In the manufacturing department of a defence company, we build what is commonly referred to as a black box for our military. In the black box are circuit cards of various functions plugged into a motherboard.

One day, a software engineer was tasked to investigate and troubleshoot why six circuit cards of the same type were failing in the box. The cards had been sitting in a bone pile for quite a while because no one could figure out what was the matter with them. Each circuit card was worth about $10,000 and management didn’t want to scrap them if at all possible. Apparently they were passing test on the test fixture but they just would not work correctly in the box.

The software engineer who had been working on them for a couple of days came to me to ask my advice on troubleshooting them, since before I became an engineer, I was the technician who tested these cards. I told him I’d help, but I knew trying to troubleshoot these cards in the box would be very difficult. This card had about 30 discrete chips in the failing circuit and probing it for the bad signal was not going to be easy. However, if we could fix one, then we’d have all six cards fixed, since they were failing the same way. He then told me that when he writes to certain registers on the card, he can get it to fail at will. Excellent, I thought. He’s done quite a bit of troubleshooting already. This might be easier than I thought.

I told him we shouldn’t use the box to troubleshoot it, but since he discovered how to easily get it to fail, then we should be able to look at it on the test fixture, which should make it easier to analyse it. I put the card on the test fixture, set it up, and discovered quite quickly what the problem was. The problem was that somehow the circuit was getting an inadvertent reset command. I got my scope out and started probing around. It didn’t take but a few minutes to discover the cause.

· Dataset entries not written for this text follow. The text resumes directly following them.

-- ==== Sys2Proof/Machine/Zone.lean ====
section
/-! DEFINITION. The zone sequencer and its schedules, function 15: inputs, modes, targets, the dew point, overrides and the opcodes of
class 0x4 (06_zones_schedules.md). -/

namespace Sys2Proof.Machine

/-- A zone's handle (06 R195). -/
abbrev hZone (z : Fin 16) : Word := mkHandle 4 0x01 z.val

/-- A change of a zone. -/
def Dev.onZone (s : Dev) (z : Fin 16) (f : Zone → Zone) : Dev := { s with zones := vmod s.zones z f }

/-- 0.5 in Q16.16, the threshold of presence and window (06 R173). -/
abbrev half : Int := 32768

/-! ## Inputs -/

/-- An input gives a value: bound, not lost, and one has come (06 R173, R174). -/
def ZoneIn.have_ (i : ZoneIn) : Option Int := if i.handle = 0 ∨ i.lost then none else i.value

/-- An input is lost (06 R174). -/
def Dev.zoneLose (s : Dev) (z : Fin 16) (k : Fin 6) : Dev :=
  if (s.zones[z.val].ins[k.val]).lost then s
  else
    ((s.onZone z fun x => { x with ins := vmod x.ins k fun i => { i with lost := true } }).report (hZone z) 15 .warn LG_ZONE_INPUT
      (mkWord [(0, 4, z.val), (8, 3, k.val)])).1

/-- An input is read and judged by the classes of 05 R140 (06 R174). -/
def Dev.zoneRead (s : Dev) (z : Fin 16) (k : Fin 6) : Dev :=
  let i := s.zones[z.val].ins[k.val]
  if i.handle = 0 then s
  else
    let r := s.reading i.handle
    let stale := r.count.isSome && r.count == i.refCount
    let set := fun (f : ZoneIn → ZoneIn) =>
      s.onZone z fun x => { x with ins := vmod x.ins k fun i => f { i with refCount := if r.count.isSome then r.count else i.refCount } }
    let bad :=
      let s := set fun i => { i with bad := i.bad + 1 }
      if 3 ≤ i.bad + 1 then s.zoneLose z k else s
    match r.cls with
    | .reset => s.zoneLose z k
    | .usable =>
      if stale then bad
      else set fun i => { i with value := some (sat32 (roundDiv ((r.x - i.ofs) * i.gain) 65536)), bad := 0, lost := false }
    | .transient => if stale then bad else set id
    | .bad _ => bad

/-! ## Schedule -/

/-- MINUTE of a point; 2047 is unused (06 R192). -/
def pointMinute (p : BitVec 16) : Nat := bitsOf p.toNat 0 11

/-- MODE of a point. -/
def pointMode (p : BitVec 16) : Nat := bitsOf p.toNat 11 3

/-- The used point of a day type with the largest MINUTE not above `t`: its place (06 R183). -/
def Zone.pointBy (x : Zone) (day t : Nat) : Option (Nat × Nat) :=
  (List.range 8).foldl (fun (acc : Option (Nat × Nat)) p =>
    let m := pointMinute (x.sched8.toList.getD (8 * day + p) 0x07FF)
    if m = 2047 ∨ t < m then acc
    else match acc with
      | some a => if pointMinute (x.sched8.toList.getD (8 * a.1 + a.2) 0x07FF) < m then some (day, p) else acc
      | none => some (day, p)) none

/-- The day type of the current day (06 R182). -/
def Dev.dayType (s : Dev) (z : Fin 16) : Nat :=
  let c := s.hollow.cal
  match s.dates.toList.find? (fun e =>
      e.en && e.day == c.day.toNat && e.month == c.month.toNat && (e.year == 255 || e.year == c.year.toNat) && e.zones.getLsbD z.val) with
  | some e => e.dayType
  | none => c.weekday.toNat % 7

The circuit employed a quad 2 to 1 mux chip 54ALS157. Two inputs to one output switched by an input control logic. I discovered that when the switch input control logic was changed on one of the sections it generated a 10nsec glitch on the output line and that this output line was connected to the reset circuitry.

In other words, there was something wrong with the chip. It should not generate a glitch when the switch was toggled one way or the other. We checked all six cards with the scope and they all exhibited the same glitch. We visually looked at all six circuit cards and found that they all had the same date code on the chip. Apparently, the chips were from a bad lot from the manufacturer. Just one of those things that occasionally happens. Having the chips replaced should fix the cards. After the repair, the six circuit cards finally passed both on the test fixture and in the box. We saved $60,000 and management was happy. The software engineer and I both got a nice monetary reward.